- WORK TO BE COMPLETED:
Return each line of the records below in which the string "none" turns up.

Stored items
______________________________
/-- Scalar state and queues of each group go to the block area, page by page, where it is mapped (R270, R327). -/
def State.saveScalars (s : State) (plot : Nat) (p : Parked) : State × Parked :=
  let b := p.block
  (List.range (7 * b.launch.groups)).foldl
    (fun r i =>
      let va := b.area + 0x88000 + 0x1000 * i
      match r.1.rakeXlat plot b.launch.vf va with
      | .ok x =>
        let w := r.1.saveBytes plot x.pa 4096
        (w.1, { r.2 with saved := r.2.saved ++ [⟨3, i / 7, x.pa, w.2⟩] })
      | .absent => r
      | .moving => r) (s, p)

/-- The threads of a core. -/
def State.coreThreads (s : State) (c : Nat) : FMap Thread := s.threads.filter (fun t => decide (t.1 / 32 = c))

/-- Free a core of the halted block on it, if any: the block is parked, and parked blocks save the units that the
incoming block claims. -/
def State.claimCore (s : State) (c plot : Nat) (claims : List (Nat × Nat)) : State :=
  let x := s.core c
  let r0 : State × List Parked :=
    match x.block with
    | none => ({ s with threads := s.threads.filter (fun t => decide (t.1 / 32 ≠ c)) }, x.parked)
    | some b =>
      let q : Parked := { block := b, threads := s.coreThreads c, mops := x.mops, eops := x.eops, hreads := x.hreads, bursts := x.bursts }
      let r := s.saveScalars plot q
      ({ (r.1.modCore c (fun x => { x with block := none, mops := [], eops := [], hreads := [], bursts := [] })) with
          threads := s.threads.filter (fun t => decide (t.1 / 32 ≠ c)) }, x.parked ++ [r.2])
  let r1 := r0.2.foldl (fun (r : State × List Parked) p => let w := r.1.saveUnits c plot claims p; (w.1, r.2 ++ [w.2])) (r0.1, [])
  r1.1.modCore c (fun x => { x with parked := r1.2 })

/-- The plaintext of a unit goes back to its place on a core. -/
def Core.putUnit (x : Core) (kind idx : Nat) (bs : List Byte) : Core :=
  let num (k n : Nat) : Nat := leNat ((bs.drop (n * k)).take n)
  match kind with
  | 0 => { x with rows := fset x.rows idx ((List.range 64).map (fun i => BitVec.ofNat 32 (num i 4))) }
  | 1 => { x with acc := (List.range 4096).foldl (fun m i => fset m (4096 * idx + i) (BitVec.ofNat 48 (num i 6))) x.acc }
  | _ => { x with pad := (List.range 256).foldl (fun m i => fset m (256 * idx + i) (bs.getD i 0)) x.pad }

/-- The copy of a unit that a parked block carries. -/
def Parked.unitBytes (p : Parked) (kind idx : Nat) : List Byte :=
  ({ rows := p.rows, acc := p.acc, pad := p.pad } : Core).unitBytes kind idx

/-- Refill one saved unit from its save area; one whose area is not in the plot's memory keeps what it held. -/
def State.refillUnit (s : State) (c : Nat) (p : Parked) (u : SavedUnit) : State :=
  let n := (unitPlace u.kind u.idx).2
  let plot := p.block.launch.plot
  if u.kind = 3 then s
  else
    let bs := if inRanges (s.plot plot).ranges u.addr n then s.unsealLines (s.contextKey plot p.block.launch.vf) plot u.addr n
      else p.unitBytes u.kind u.idx
    s.modCore c (fun x => x.putUnit u.kind u.idx bs)

/-- The groups whose scalar save fails its authentication. -/
def State.badSaves (s : State) (p : Parked) : List Nat :=
  (p.saved.filter (fun u => u.kind == 3 && decide (s.mem.bytes u.addr u.bytes.length ≠ u.bytes))).map (·.idx)

/-- A parked block of a function returns to its core: the block there is parked in turn, units are refilled, and a
group whose save fails is ended with cause poison in the fault log (R327). -/
def State.unpark (s : State) (c plot vf : Nat) : State :=
  match (s.core c).parked.find? (fun p => p.block.launch.vf == vf && p.block.launch.plot == plot && !p.block.leaving) with
  | none => s
  | some q =>
    let s0 := s.modCore c (fun x => { x with parked := x.parked.filter (fun p => p.block.id != q.block.id) })
    let s1 := s0.claimCore c plot q.block.units
    let s2 := q.saved.foldl (fun s' u => s'.refillUnit c q u) s1
    let s3 := s2.modCore c (fun x => { x with block := some q.block, mops := q.mops, eops := q.eops, hreads := q.hreads, bursts := q.bursts })
    let s4 := q.threads.foldl (fun s' t => s'.setThread t.1 t.2) s3
    ((s.badSaves q).eraseDups.foldl (fun s' g =>
      let key := groupKey c g
      let t := s'.thread key
      if (s'.blockOf key).elim true (fun b => b.gone.contains g) then s'
      else
        let l := q.block.launch
        (s'.faultLog plot (trapRecord t (s'.topEntries key) { cause := cPoison, pc := t.unspec.pc } g (l.seq.toNat * 2 ^ 32 + q.block.slot))).endGroup
          key) s4).reapBlock c

/-! ### Placement (R273–R276, R279, R365) -/

/-- Accepted deterministic launches that have not completed (R279). -/
def Plot.detLaunches (p : Plot) : List Launch := (p.waiting ++ p.spilled ++ p.running).filter (·.det)

/-- PP. -/
def Plot.phaseNow (p : Plot) : Option Nat := (p.detLaunches.map (·.phase)).min?

def Plot.eligible (p : Plot) (l : Launch) : Bool := !l.det || p.phaseNow == some l.phase

/-- Queued launches of the running function in candidate order: highest level first, then the one a recall returned, then
the oldest. -/
def Plot.candidates (p : Plot) : List Launch :=
  (p.waiting.filter (fun l => l.vf == p.vfCur)).mergeSort (fun a b =>
    decide (b.level < a.level)
      || (decide (a.level = b.level) && ((a.head && !b.head) || (a.head == b.head && decide (p.age b ≤ p.age a)))))

/-- The core's halted block can be claimed: its accesses already issued have run to completion, but for those held on the
page-fault path and those that its sprouts hold back (R299, R222). -/
def State.settled (s : State) (c : Nat) : Bool :=
  (s.coreThreads c).all (fun t =>
    t.2.win.all (·.held) && t.2.returning.isEmpty
      && (t.2.sq.all (·.held) || (isSproutKey t.1 && !t.2.draining && !t.2.released)))

/-- A core is free for a launch of a plot: no block of its running function holds it, or is still to return to it (R327). -/
def State.coreFree (s : State) (plot c : Nat) : Bool :=
  !(s.core c).parked.any (fun q =>
      q.block.launch.plot == plot && q.block.launch.vf == (s.plot plot).vfCur && !q.block.leaving) &&
  match (s.core c).block with
  | none => true
  | some b => decide (b.launch.plot = plot) && decide (b.launch.vf ≠ (s.plot plot).vfCur) && s.settled c

/-- A borrowed cluster accepts the launch's pre-emption latency. -/
def State.latencyOk (s : State) (plot : Nat) (l : Launch) (c : Nat) : Bool :=
  match s.lendLimit plot (clusterOf c) with
  | some n => decide (l.maxLat ≠ 0) && decide (l.maxLat ≤ n)
  | none => true

/-- The core of the secondary that corresponds to a core of the primary (R365). -/
def State.pairedCore (s : State) (plot other c : Nat) : Nat :=
  (s.plot other).channels.getD ((s.plot plot).channels.idxOf c) c

def State.qualifies (s : State) (plot : Nat) (l : Launch) (o : Nat × Nat) : Bool :=
  s.rectInPlot plot l o && (l.tilesAt o).all (fun c =>
    s.coreFree plot c && s.latencyOk plot l c && (!l.det || fgetD s.ratios (clusterOf c) 7 == 7)
      && (match (s.plot plot).pair with
          | some (other, _) => !l.paired || s.coreFree other (s.pairedCore plot other c)
          | none => true))

/-- The slots that blocks of a plot hold (R180). -/
def State.slotsOf (s : State) (plot : Nat) : List Nat :=
  s.cores.flatMap (fun c =>
    ((c.2.block.toList ++ c.2.parked.map (·.block)).filter (fun b => decide (b.launch.plot = plot))).map (·.slot))
    ++ (s.plot plot).recalled.map (·.block.slot)

def lowestFree (used : List Nat) : Nat := ((List.range (used.length + 1)).find? (fun i => !used.contains i)).getD 0

/-- A group at its start (R27, R276). -/
def groupStart (l : Launch) (c g plot cycle : Nat) : Thread :=
  { core := c, ctx := g, plot := plot, pc := BitVec.ofNat 56 l.entry, sregs := [(0, BitVec.ofNat 64 l.arg)], nextId := 1
    startCycle := cycle }

/-- Start one block: its core is claimed; rows and tiles read 0; the code caches drop every line (R30). -/
def State.startBlock (s : State) (l : Launch) (o : Nat × Nat) (c blockId : Nat) : State :=
  let b : Block := { id := s.nextBlock, launch := l, slot := lowestFree (s.slotsOf l.plot), blockId := blockId, x0 := o.1, y0 := o.2 }
  let s1 := s.claimCore c l.plot b.units
  let rows := l.groups * l.rowStride
  let s2 := s1.modCore c (fun x =>
    { x with
      block := some b
      rows := x.rows.filter (fun r => decide (rows ≤ r.1))
      acc := x.acc.filter (fun e => decide (l.tiles ≤ e.1 / 4096))
      icache := [], lcache := [] })
  (List.range l.groups).foldl (fun s' g => s'.setThread (groupKey c g) (groupStart l c g l.plot s.cycle))
    { s2 with nextBlock := s.nextBlock + 1 }

/-- What names the agents of a block's core follows the block to another core. -/
def Plot.rekey (p : Plot) (c d bid : Nat) : Plot :=
  let re (k : Nat) : Nat := if k / 32 = c then groupKey d (k % 32) else k
  let go (l : Launch) : Launch := if l.launcherBlock = bid then { l with launcher := l.launcher.map re } else l
  { p with
    syscPort := p.syscPort.map (fun w => if w.block = bid then { w with agent := re w.agent } else w)
    pubs := p.pubs.map (fun r => if r.block = bid then { r with core := d } else r)
    walks := p.walks.map (fun w => { w with agent := re w.agent })
    waiting := p.waiting.map go
    spilled := p.spilled.map go
    running := p.running.map go }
______________________________
- FINISHED TASK:
    | none => ({ s with threads := s.threads.filter (fun t => decide (t.1 / 32 ≠ c)) }, x.parked)
      ({ (r.1.modCore c (fun x => { x with block := none, mops := [], eops := [], hreads := [], bursts := [] })) with
  | none => s
  | none => true
  | none => true
          | none => true))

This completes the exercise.